First, there is no baseline wandering. There is no DC component because each bit has a positive
and negative voltage contribution. The only drawback is the signal rate. The signal rate for
Manchester and differential Manchester is double that for NRZ. The reason is that there is
always one transition at the middle of the bit and maybe one transition at the end of each bit.

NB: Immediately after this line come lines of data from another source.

-- ==== Sys2Proof/Machine/SetCheck.lean ====
section
/-! DEFINITION. The checks of a configuration set (R24, R38, R44 to R48, R55, R59, R92, R94, R95, R118, R126, R127, R135, R145, R171, R178,
R205, R237, R264, R278, R298, R304, R305, R311, R321, R337, R342, R343, R369, R447, R475, R510, R513): each answers the first refusal it
finds, with its status, its Thyme code and its snapshot words. -/
namespace Sys2Proof.Machine

open Sys2Proof

/-- A refusal of a set: status, Thyme code, snapshot words. -/
structure Bad where
  status : Nat
  code   : Nat
  words  : List Nat := []
  deriving DecidableEq, Repr

/-- A refusal when `p` holds. -/
def badIf (p : Bool) (status code : Nat) (ws : List Nat := []) : Option Bad := if p then some { status := status, code := code, words := ws } else none

/-- The first refusal of a list of checks. -/
def firstBad (l : List (Option Bad)) : Option Bad := l.findSome? id

/-- The first refusal of a check over a list. -/
def badAny {α : Type} (l : List α) (f : α → Option Bad) : Option Bad := l.findSome? f

/-- A condition of a declaration, answered ARG_RANGE and recorded as DECL_REFUSED. -/
def declIf (p : Bool) (ws : List Nat := []) : Option Bad := badIf p 0x0103 0x0414 ws

/-! ### The form of a package (R510) -/

/-- The Thyme code and the words of a field outside its map: that of the rule that names the refusal, else SET_REFUSED (R38, R237, R264,
R369, R510). -/
def fieldBad (key : Nat) : Bad :=
  let ix := key / 256
  if key = 0x200002 ∨ key = 0x200003 ∨ key = 0x200004 ∨ ix = 0x3030 ∨ ix = 0x3181 then { status := 0x0103, code := 0x0311, words := [key] }
  else if ix = 0x7400 ∨ ix = 0x7401 then { status := 0x0103, code := 0x0C30, words := [cut ix 0x7400, key] }
  else { status := 0x0103, code := 0x0312, words := [key] }

/-- PERIOD_K keeps to its range for the class of its task (R54). -/
def periodOk (cs : ConfigSet) (t : Nat) : Bool :=
  let k := tfld cs t 2 31 0
  if clsIn cs t = .e then k == 0 else decide (1 ≤ k) && decide (k ≤ 10000)

/-- A parameter value of a package: it names a throw-only or staged parameter, sets no reserved field, keeps to its map (R8, R141,
R510). -/
def wordBad (key v : Nat) : Option Bad :=
  match paramAt (key / 256) (key % 256) with
  | none => badIf true 0x0103 0x0312 [key]
  | some w =>
    if !w.fields.any (fun f => f.kind == .thr || f.kind == .stg) then badIf true 0x0103 0x0312 [key]
    else if w.reservedSet v then badIf true 0x0101 0x0312 [key]
    else if w.fields.all (fun f => f.ok v) then none
    else if 0x2100 ≤ key / 256 ∧ key / 256 < 0x2200 ∧ key % 256 = 2 then none
    else some (fieldBad key)

/-- The form check of a package (R143 step 1, R510). -/
def formBad (p : Package) : Option Bad :=
  match p.unreadable with
  | some o => badIf true 0x0101 0x0312 [o]
  | none =>
    firstBad [badAny p.set.words (fun e => wordBad e.1 e.2),
      badAny (tasksOf p.set) (fun t => badIf (!periodOk p.set t) 0x0103 0x0312 [(0x2100 + t) * 256 + 2])]

/-! ### Timing (R38, R44, R45, R66) -/

/-- R38. -/
def timingBad (cs : ConfigSet) : Option Bad :=
  let us := setTick cs
  let tx := setWord cs 0x2000 2
  let rx := setWord cs 0x2000 3
  let sn := setWord cs 0x2000 4
  firstBad [badIf (decide (tx < 10) || decide (rx ≤ tx)) 0x0103 0x0311 [0x200002], badIf (decide (us < 2 * rx)) 0x0103 0x0311 [0x200003],
    badIf (cfgRole cs != 0 && decide (us < 2 * sn)) 0x0103 0x0311 [0x200004]]

/-- A declared input comes from a station. -/
def InDecl.station (d : InDecl) : Bool := match d.src with | .station _ _ => true | _ => false

/-- Conditions of R44 for a task whose release offset is at least `c` (R45, R151). -/
def releaseOk (cs : ConfigSet) (c t : Nat) : Bool :=
  let o := Nat.max (tfld cs t 3 31 0) c
  let d := tfld cs t 4 31 0
  let us := setTick cs
  let ins := inDecls cs t
  (if clsIn cs t = .e then decide (o < us) && decide (o + d ≤ us)
   else decide (o < tfld cs t 2 31 0 * us) && decide (tfld cs t 5 31 0 ≤ d) && decide (o + d ≤ tfld cs t 2 31 0 * us))
    && (!ins.any InDecl.station || decide (setWord cs 0x2000 3 ≤ o))
    && (!(pairSet cs && ins.any (·.merged)) || decide (setWord cs 0x2000 4 ≤ o))

/-- R44 and R66; the conditions of a class E task other than its windows are R55's. -/
def releaseBad (cs : ConfigSet) : Option Bad :=
  badAny (tasksOf cs) (fun t =>
    let o := tfld cs t 3 31 0
    let ins := inDecls cs t
    let win := (!ins.any InDecl.station || decide (setWord cs 0x2000 3 ≤ o))
      && (!(pairSet cs && (ins.any (·.merged) || clsIn cs t == .e)) || decide (setWord cs 0x2000 4 ≤ o))
    badIf (!(win && (clsIn cs t == .e || releaseOk cs 0 t))) 0x0103 0x0311)

/-! ### Budgets (R24, R46 to R48, R171) -/

/-- The code of an engine at a subindex of 0x2002 (R37, R443). -/
def engCode (sub : Nat) : Nat :=
  if sub ≤ 0x18 then 0x0100 + (sub - 1) else if sub ≤ 0x20 then 0x0200 + (sub - 0x19)
  else if sub ≤ 0x24 then 0x0400 + (sub - 0x21) else if sub = 0x25 then 0x0500 else 0x0600

/-- Hyperperiod of a list of tasks (R47). -/
def hyper (cs : ConfigSet) (ts : List Nat) : Nat := ts.foldl (fun h t => Nat.lcm h (budgetPeriod cs t)) 1

/-- Busy cycles that one release of a task declares: its worst case and the copy of its image (R46, R82). -/
def relCycles (cs : ConfigSet) (t : Nat) : Nat :=
  ((imageOf cs t).lists.getD (tfld cs t 6 15 0) { blocks := [] }).wcCycles + cdiv (tfld cs t 7 15 0) 32

/-- Declared busy cycles of each tick of a list of tasks on one CE. -/
def tickLoads (cs : ConfigSet) (ts : List Nat) : List Nat :=
  let us := setTick cs
  (List.range (hyper cs ts)).map (fun i =>
    (ts.map (fun t =>
      let k := budgetPeriod cs t
      if i % k = (tfld cs t 3 31 0 / us) % k then relCycles cs t else 0)).sum)

/-- The first tick in which a load exceeds 90 % of the capacity of the engine at subindex `sub`. -/
def overTick (cs : ConfigSet) (sub : Nat) (l : List Nat) : Option Nat :=
  l.findIdx? (fun v => decide (9 * engCapacity (setTick cs) sub < 10 * v))

/-- Placement of a task under the fence plan of cluster `k` (R24). -/
def planCe (cs : ConfigSet) (k t : Nat) : Nat :=
  let ce := tfld cs t 1 12 8
  if ce / 12 = k then tfld cs t 0x0A 4 0 else ce

/-- The set holds a plan of CE cluster `k` that moves a task. -/
def planned (cs : ConfigSet) (k : Nat) : Bool :=
  (tasksOf cs).any (fun t => tfld cs t 1 12 8 / 12 == k && setBit cs (0x2100 + t) 0x0A 5)

/-- R46 and R47 for the placement of the set; the declaration the set carries for an engine goes before its tasks' figures. -/
def budgetBad (cs : ConfigSet) : Option Bad :=
  badAny ((List.range 38).map (· + 1)) (fun sub =>
    let ts := (tasksOf cs).filter (fun t => sub ≤ 0x18 && tfld cs t 1 12 8 + 1 == sub)
    let l := Map.getD cs.declLoad sub []
    if 10000 < hyper cs ts ∨ 10000 < l.length then badIf true 0x0401 0x0310 [engCode sub, 0]
    else if 0x19 ≤ sub ∧ sub ≤ 0x20 then none
    else (overTick cs sub (if l.isEmpty then tickLoads cs ts else l)).map (fun i => { status := 0x0401, code := 0x0310, words := [engCode sub, i] }))

/-- The plans of R24: no mixture within a cluster, no target in its own cluster; then the budget of each plan. -/
def planBad (cs : ConfigSet) : Option Bad :=
  badAny [0, 1] (fun k =>
    let own := (tasksOf cs).filter (fun t => tfld cs t 1 12 8 / 12 == k)
    let valid := own.filter (fun t => setBit cs (0x2100 + t) 0x0A 5)
    firstBad [
      declIf (!valid.isEmpty && valid.length != own.length) (own.take 1),
      badAny valid (fun t => declIf (tfld cs t 0x0A 4 0 / 12 == k) [t]),
      if valid.isEmpty then none
      else badAny (List.range 24) (fun n =>
        let ts := (tasksOf cs).filter (fun t => planCe cs k t == n)
        badIf (decide (10000 < hyper cs ts) || (overTick cs (n + 1) (tickLoads cs ts)).isSome) 0x0401 0x0310 [0x0F02 + k, 0x0100 + n])])

/-- Engine time of a job of a descriptor at its caps, with factorisation, in SE cycles (R221). -/
def Desc.declared (d : Desc) : Nat :=
  let sol :=
    if 4 ≤ d.cls then
      d.iterCap * d.stepParts + cdiv d.iterCap (Nat.max 1 d.checkInt) * d.checkParts
    else d.firstParts + (d.refine + 1) * d.stepParts
  cdiv (d.loadParts + 200 * 1536 + d.factParts + sol) 1536

/-- Period in µs of the owner of a slot. -/
def ownerUs (cs : ConfigSet) (d : Desc) : Nat := tfld cs d.owner 2 31 0 * setTick cs

/-- Shortest window of a slot's job in µs: from the latest submission to the deadline (R48, R217; log entry 31). -/
def windowUs (cs : ConfigSet) (d : Desc) : Nat := ownerUs cs d - d.marginUs - tfld cs d.owner 5 31 0

/-- SE cycles of the jobs of another slot that can overlap a window of `w` µs (R48; log entry 31). -/
def overlapCycles (cs : ConfigSet) (w : Nat) (u : Desc) : Nat :=
  cdiv (w + (ownerUs cs u - u.marginUs)) (Nat.max 1 (ownerUs cs u)) * u.declared

/-- Descriptors of task-owned slots that a placement puts on engine `e`. -/
def slotsOn (cs : ConfigSet) (place : Nat → Nat) (e : Nat) : List Desc := cs.descs.filter (fun d => d.owner != 0xFFFF && place d.slot == e)

/-- An engine exceeds 90 % of the window of one of its jobs under a placement (R48). -/
def windowOver (cs : ConfigSet) (place : Nat → Nat) (e : Nat) : Bool :=
  let ds := slotsOn cs place e
  ds.any (fun d =>
    let w := windowUs cs d
    decide (9 * 800 * w < 10 * (d.declared + ((ds.filter (fun u => u.slot != d.slot)).map (overlapCycles cs w)).sum)))

/-- HOME_SE and ALT_SE of a slot in a set (R169). -/
def homeOf (cs : ConfigSet) (s : Nat) : Nat := setFld cs (0x6100 + s) 1 3 1
/-- ALT_SE of a slot in a set (R169). -/
def altOf (cs : ConfigSet) (s : Nat) : Nat := setFld cs (0x6100 + s) 1 6 4

/-- R48 for the home placement and R171 for both Sage fence plans. -/
def sageBudgetBad (cs : ConfigSet) : Option Bad :=
  firstBad [
    badAny (List.range 8) (fun e => badIf (windowOver cs (homeOf cs) e) 0x0401 0x0310 [0x0200 + e, 0]),
    badAny [0, 1] (fun k => badAny (List.range 8) (fun e =>
      let plan := fun s => if homeOf cs s / 4 = k then altOf cs s else homeOf cs s
      badIf (e / 4 != k && windowOver cs plan e) 0x0401 0x0310 [0x0F04 + k, 0x0200 + e]))]

/-! ### The task table (R55, R513) -/

/-- An error task of a binding whose valid flag is 1. -/
def classE (cs : ConfigSet) (valid : Bool) (t : Nat) : Bool := !valid || clsIn cs t == .e

/-- Opcodes of a family in the lists a task reaches. -/
def usesFamily (cs : ConfigSet) (t fam : Nat) : Bool := (taskBlocks cs t).any (fun b => b.2.2.op / 256 == fam)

Manchester and differential Manchester schemes are also called bi-phase schemes.
Channel capacity
The maximum rate at which data can be transmitted over a communication channel under given
conditions is referred as the channel capacity. Four important parameters are related in the
evaluation of channel capacity.
• Data rate: The rate at which data can be transmitted. Measured in bits per second
• Bandwidth: The bandwidth of the transmitted signal. Measured in cycles per second (Hz).
• Noise: The average level of unwanted signals over communication path. Expressed as the ratio
between signal and noise.
• Error rate: The rate at which error can occur.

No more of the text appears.